[Saved entries]
────

theorem runSetFeatures_evolves {a : Admin} {fid : Nat} {value : Nat} {ps : List Part} {s₀ s : State} (hE : Evolves ps s₀ s)
    (hW : Sub [.controllers, .powerState, .contexts, .functions, .hostQueues, .leash, .replicas, .out] ps) :
    Evolves ps s₀ (runSetFeatures a fid value s) := by
  unfold runSetFeatures
  repeat' first
    | exact Sub.of hW rfl
    | with_reducible first
        | exact hE | apply adminCommand_evolves | apply postAdmin_evolves | apply setFeature_evolves
        | apply onCtrl_evolves | apply startExit_evolves | refine Evolves.ite (fun _ => ?_) (fun _ => ?_) | assumption
    | intro _ | dsimp only | split
    | with_reducible first
        | refine Evolves.fst_of (by assumption) ?_ | refine Evolves.snd_of (by assumption) ?_

theorem execSetFeatures_evolves {a : Admin} {fid : Nat} {value : Nat} {ps : List Part} {s₀ s : State} (hE : Evolves ps s₀ s)
    (hW : Sub [.controllers, .powerState, .contexts, .functions, .hostQueues, .leash, .replicas, .heldCommands, .out] ps) :
    ∀ t, execSetFeatures a fid value s = .next t → Evolves ps s₀ t := by
  intro t ht
  unfold execSetFeatures at ht
  repeat' first
    | (with_reducible obtain rfl := Host.Outcome.next.inj ht)
    | split at ht
    | dsimp only at ht
  all_goals
    repeat' first
      | exact Sub.of hW rfl
      | with_reducible first
          | exact hE | apply hold_evolves | apply runSetFeatures_evolves | assumption
      | intro _ | dsimp only

theorem runGetFeatures_evolves {a : Admin} {fid : Nat} {value : Nat} {ps : List Part} {s₀ s : State} (hE : Evolves ps s₀ s)
    (hW : Sub [.contexts, .functions, .hostQueues, .leash, .replicas, .out] ps) :
    Evolves ps s₀ (runGetFeatures a fid value s) := by
  unfold runGetFeatures
  repeat' first
    | exact Sub.of hW rfl
    | with_reducible first
        | exact hE | apply adminCommand_evolves | apply postAdmin_evolves | assumption
    | intro _ | dsimp only | split
    | with_reducible first
        | refine Evolves.fst_of (by assumption) ?_ | refine Evolves.snd_of (by assumption) ?_

theorem execGetFeatures_evolves {a : Admin} {fid : Nat} {value : Nat} {ps : List Part} {s₀ s : State} (hE : Evolves ps s₀ s)
    (hW : Sub [.powerState, .contexts, .functions, .hostQueues, .leash, .replicas, .heldCommands, .out] ps) :
    ∀ t, execGetFeatures a fid value s = .next t → Evolves ps s₀ t := by
  intro t ht
  unfold execGetFeatures at ht
  repeat' first
    | (with_reducible obtain rfl := Host.Outcome.next.inj ht)
    | split at ht
    | dsimp only at ht
  all_goals
    repeat' first
      | exact Sub.of hW rfl
      | with_reducible first
          | exact hE | apply hold_evolves | apply runGetFeatures_evolves | assumption
      | intro _ | dsimp only

theorem runKeepAlive_evolves {a : Admin} {ps : List Part} {s₀ s : State} (hE : Evolves ps s₀ s)
    (hW : Sub [.controllers, .contexts, .functions, .hostQueues, .leash, .replicas, .out] ps) :
    Evolves ps s₀ (runKeepAlive a s) := by
  unfold runKeepAlive
  repeat' first
    | exact Sub.of hW rfl
    | with_reducible first
        | exact hE | apply adminCommand_evolves | apply postAdmin_evolves | apply onCtrl_evolves | assumption
    | intro _ | dsimp only

theorem execKeepAlive_evolves {a : Admin} {ps : List Part} {s₀ s : State} (hE : Evolves ps s₀ s)
    (hW : Sub [.controllers, .powerState, .contexts, .functions, .hostQueues, .leash, .replicas, .heldCommands, .out] ps) :
    ∀ t, execKeepAlive a s = .next t → Evolves ps s₀ t := by
  intro t ht
  unfold execKeepAlive at ht
  repeat' first
    | (with_reducible obtain rfl := Host.Outcome.next.inj ht)
    | split at ht
    | dsimp only at ht
  all_goals
    repeat' first
      | exact Sub.of hW rfl
      | with_reducible first
          | exact hE | apply hold_evolves | apply runKeepAlive_evolves | assumption
      | intro _ | dsimp only

theorem runAbort_evolves {a : Admin} {sqid : Nat} {target : Nat} {others : Nat} {ps : List Part} {s₀ s : State} (hE : Evolves ps s₀ s)
    (hW : Sub [.events, .counters, .sampling, .controllers, .commands, .powerState, .contexts, .mapping, .journal,
      .layoutWork, .ciphers, .drivePorts, .buffer, .functions, .hostQueues, .leash, .replicas, .regs, .regSwc,
      .regCmd, .out] ps) :
    Evolves ps s₀ (runAbort a sqid target others s) := by
  unfold runAbort
  repeat' first
    | exact Sub.of hW rfl | exact .inl (Sub.of hW rfl) | with_reducible exact .inr rfl
    | exact .inr (FencesStay.refl _) | exact .inr (by dsimp only) | exact .inr rfl
    | with_reducible exact (fun h => h : _ = true → _) | (dsimp only; exact (fun h => h : _ = true → _))
    | exact (fun h => h : _ = true → _)
    | with_reducible first
        | exact hE | apply adminCommand_evolves | apply postAdmin_evolves | apply onCtrl_evolves
        | apply state_onCmd_evolves | apply noteEnded_evolves | apply completeCap_evolves | apply sweepSlots_evolves
        | apply abortEntry_evolves | refine Evolves.ite (fun _ => ?_) (fun _ => ?_) | assumption
    | intro _ | dsimp only | split
    | with_reducible first
        | refine Evolves.fst_of (by assumption) ?_ | refine Evolves.snd_of (by assumption) ?_

theorem execAbort_evolves {a : Admin} {sqid : Nat} {target : Nat} {others : Nat} {ps : List Part} {s₀ s : State} (hE : Evolves ps s₀ s)
    (hW : Sub [.events, .counters, .sampling, .controllers, .commands, .powerState, .contexts, .mapping, .journal,
      .layoutWork, .ciphers, .drivePorts, .buffer, .functions, .hostQueues, .leash, .replicas, .regs, .regSwc,
      .regCmd, .heldCommands, .out] ps) :
    ∀ t, execAbort a sqid target others s = .next t → Evolves ps s₀ t := by
  intro t ht
  unfold execAbort at ht
  repeat' first
    | (with_reducible obtain rfl := Host.Outcome.next.inj ht)
    | split at ht
    | dsimp only at ht
  all_goals
    repeat' first
      | exact Sub.of hW rfl
      | with_reducible first
          | exact hE | apply hold_evolves | apply runAbort_evolves | assumption
      | intro _ | dsimp only

theorem runAsynchronousEventRequest_evolves {a : Admin} {ps : List Part} {s₀ s : State} (hE : Evolves ps s₀ s)
    (hW : Sub [.controllers, .contexts, .functions, .hostQueues, .leash, .replicas, .out] ps) :
    Evolves ps s₀ (runAsynchronousEventRequest a s) := by
  unfold runAsynchronousEventRequest
  repeat' first
    | exact Sub.of hW rfl
    | with_reducible first
        | exact hE | apply adminCommand_evolves | apply postAdmin_evolves | apply onCtrl_evolves
        | refine Evolves.ite (fun _ => ?_) (fun _ => ?_) | assumption
    | intro _ | dsimp only | split
    | with_reducible first
        | refine Evolves.fst_of (by assumption) ?_ | refine Evolves.snd_of (by assumption) ?_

────

Only an exact transcription of all the entries will do.

**Completed task**
theorem runSetFeatures_evolves {a : Admin} {fid : Nat} {value : Nat} {ps : List Part} {s₀ s : State} (hE : Evolves ps s₀ s)
    (hW : Sub [.controllers, .powerState, .contexts, .functions, .hostQueues, .leash, .replicas, .out] ps) :
    Evolves ps s₀ (runSetFeatures a fid value s) := by
  unfold runSetFeatures
  repeat' first
    | exact Sub.of hW rfl
    | with_reducible first
        | exact hE | apply adminCommand_evolves | apply postAdmin_evolves | apply setFeature_evolves
        | apply onCtrl_evolves | apply startExit_evolves | refine Evolves.ite (fun _ => ?_) (fun _ => ?_) | assumption
    | intro _ | dsimp only | split
    | with_reducible first
        | refine Evolves.fst_of (by assumption) ?_ | refine Evolves.snd_of (by assumption) ?_

theorem execSetFeatures_evolves {a : Admin} {fid : Nat} {value : Nat} {ps : List Part} {s₀ s : State} (hE : Evolves ps s₀ s)
    (hW : Sub [.controllers, .powerState, .contexts, .functions, .hostQueues, .leash, .replicas, .heldCommands, .out] ps) :
    ∀ t, execSetFeatures a fid value s = .next t → Evolves ps s₀ t := by
  intro t ht
  unfold execSetFeatures at ht
  repeat' first
    | (with_reducible obtain rfl := Host.Outcome.next.inj ht)
    | split at ht
    | dsimp only at ht
  all_goals
    repeat' first
      | exact Sub.of hW rfl
      | with_reducible first
          | exact hE | apply hold_evolves | apply runSetFeatures_evolves | assumption
      | intro _ | dsimp only

theorem runGetFeatures_evolves {a : Admin} {fid : Nat} {value : Nat} {ps : List Part} {s₀ s : State} (hE : Evolves ps s₀ s)
    (hW : Sub [.contexts, .functions, .hostQueues, .leash, .replicas, .out] ps) :
    Evolves ps s₀ (runGetFeatures a fid value s) := by
  unfold runGetFeatures
  repeat' first
    | exact Sub.of hW rfl
    | with_reducible first
        | exact hE | apply adminCommand_evolves | apply postAdmin_evolves | assumption
    | intro _ | dsimp only | split
    | with_reducible first
        | refine Evolves.fst_of (by assumption) ?_ | refine Evolves.snd_of (by assumption) ?_

theorem execGetFeatures_evolves {a : Admin} {fid : Nat} {value : Nat} {ps : List Part} {s₀ s : State} (hE : Evolves ps s₀ s)
    (hW : Sub [.powerState, .contexts, .functions, .hostQueues, .leash, .replicas, .heldCommands, .out] ps) :
    ∀ t, execGetFeatures a fid value s = .next t → Evolves ps s₀ t := by
  intro t ht
  unfold execGetFeatures at ht
  repeat' first
    | (with_reducible obtain rfl := Host.Outcome.next.inj ht)
    | split at ht
    | dsimp only at ht
  all_goals
    repeat' first
      | exact Sub.of hW rfl
      | with_reducible first
          | exact hE | apply hold_evolves | apply runGetFeatures_evolves | assumption
      | intro _ | dsimp only

theorem runKeepAlive_evolves {a : Admin} {ps : List Part} {s₀ s : State} (hE : Evolves ps s₀ s)
    (hW : Sub [.controllers, .contexts, .functions, .hostQueues, .leash, .replicas, .out] ps) :
    Evolves ps s₀ (runKeepAlive a s) := by
  unfold runKeepAlive
  repeat' first
    | exact Sub.of hW rfl
    | with_reducible first
        | exact hE | apply adminCommand_evolves | apply postAdmin_evolves | apply onCtrl_evolves | assumption
    | intro _ | dsimp only

theorem execKeepAlive_evolves {a : Admin} {ps : List Part} {s₀ s : State} (hE : Evolves ps s₀ s)
    (hW : Sub [.controllers, .powerState, .contexts, .functions, .hostQueues, .leash, .replicas, .heldCommands, .out] ps) :
    ∀ t, execKeepAlive a s = .next t → Evolves ps s₀ t := by
  intro t ht
  unfold execKeepAlive at ht
  repeat' first
    | (with_reducible obtain rfl := Host.Outcome.next.inj ht)
    | split at ht
    | dsimp only at ht
  all_goals
    repeat' first
      | exact Sub.of hW rfl
      | with_reducible first
          | exact hE | apply hold_evolves | apply runKeepAlive_evolves | assumption
      | intro _ | dsimp only

theorem runAbort_evolves {a : Admin} {sqid : Nat} {target : Nat} {others : Nat} {ps : List Part} {s₀ s : State} (hE : Evolves ps s₀ s)
    (hW : Sub [.events, .counters, .sampling, .controllers, .commands, .powerState, .contexts, .mapping, .journal,
      .layoutWork, .ciphers, .drivePorts, .buffer, .functions, .hostQueues, .leash, .replicas, .regs, .regSwc,
      .regCmd, .out] ps) :
    Evolves ps s₀ (runAbort a sqid target others s) := by
  unfold runAbort
  repeat' first
    | exact Sub.of hW rfl | exact .inl (Sub.of hW rfl) | with_reducible exact .inr rfl
    | exact .inr (FencesStay.refl _) | exact .inr (by dsimp only) | exact .inr rfl
    | with_reducible exact (fun h => h : _ = true → _) | (dsimp only; exact (fun h => h : _ = true → _))
    | exact (fun h => h : _ = true → _)
    | with_reducible first
        | exact hE | apply adminCommand_evolves | apply postAdmin_evolves | apply onCtrl_evolves
        | apply state_onCmd_evolves | apply noteEnded_evolves | apply completeCap_evolves | apply sweepSlots_evolves
        | apply abortEntry_evolves | refine Evolves.ite (fun _ => ?_) (fun _ => ?_) | assumption
    | intro _ | dsimp only | split
    | with_reducible first
        | refine Evolves.fst_of (by assumption) ?_ | refine Evolves.snd_of (by assumption) ?_

theorem execAbort_evolves {a : Admin} {sqid : Nat} {target : Nat} {others : Nat} {ps : List Part} {s₀ s : State} (hE : Evolves ps s₀ s)
    (hW : Sub [.events, .counters, .sampling, .controllers, .commands, .powerState, .contexts, .mapping, .journal,
      .layoutWork, .ciphers, .drivePorts, .buffer, .functions, .hostQueues, .leash, .replicas, .regs, .regSwc,
      .regCmd, .heldCommands, .out] ps) :
    ∀ t, execAbort a sqid target others s = .next t → Evolves ps s₀ t := by
  intro t ht
  unfold execAbort at ht
  repeat' first
    | (with_reducible obtain rfl := Host.Outcome.next.inj ht)
    | split at ht
    | dsimp only at ht
  all_goals
    repeat' first
      | exact Sub.of hW rfl
      | with_reducible first
          | exact hE | apply hold_evolves | apply runAbort_evolves | assumption
      | intro _ | dsimp only

theorem runAsynchronousEventRequest_evolves {a : Admin} {ps : List Part} {s₀ s : State} (hE : Evolves ps s₀ s)
    (hW : Sub [.controllers, .contexts, .functions, .hostQueues, .leash, .replicas, .out] ps) :
    Evolves ps s₀ (runAsynchronousEventRequest a s) := by
  unfold runAsynchronousEventRequest
  repeat' first
    | exact Sub.of hW rfl
    | with_reducible first
        | exact hE | apply adminCommand_evolves | apply postAdmin_evolves | apply onCtrl_evolves
        | refine Evolves.ite (fun _ => ?_) (fun _ => ?_) | assumption
    | intro _ | dsimp only | split
    | with_reducible first
        | refine Evolves.fst_of (by assumption) ?_ | refine Evolves.snd_of (by assumption) ?_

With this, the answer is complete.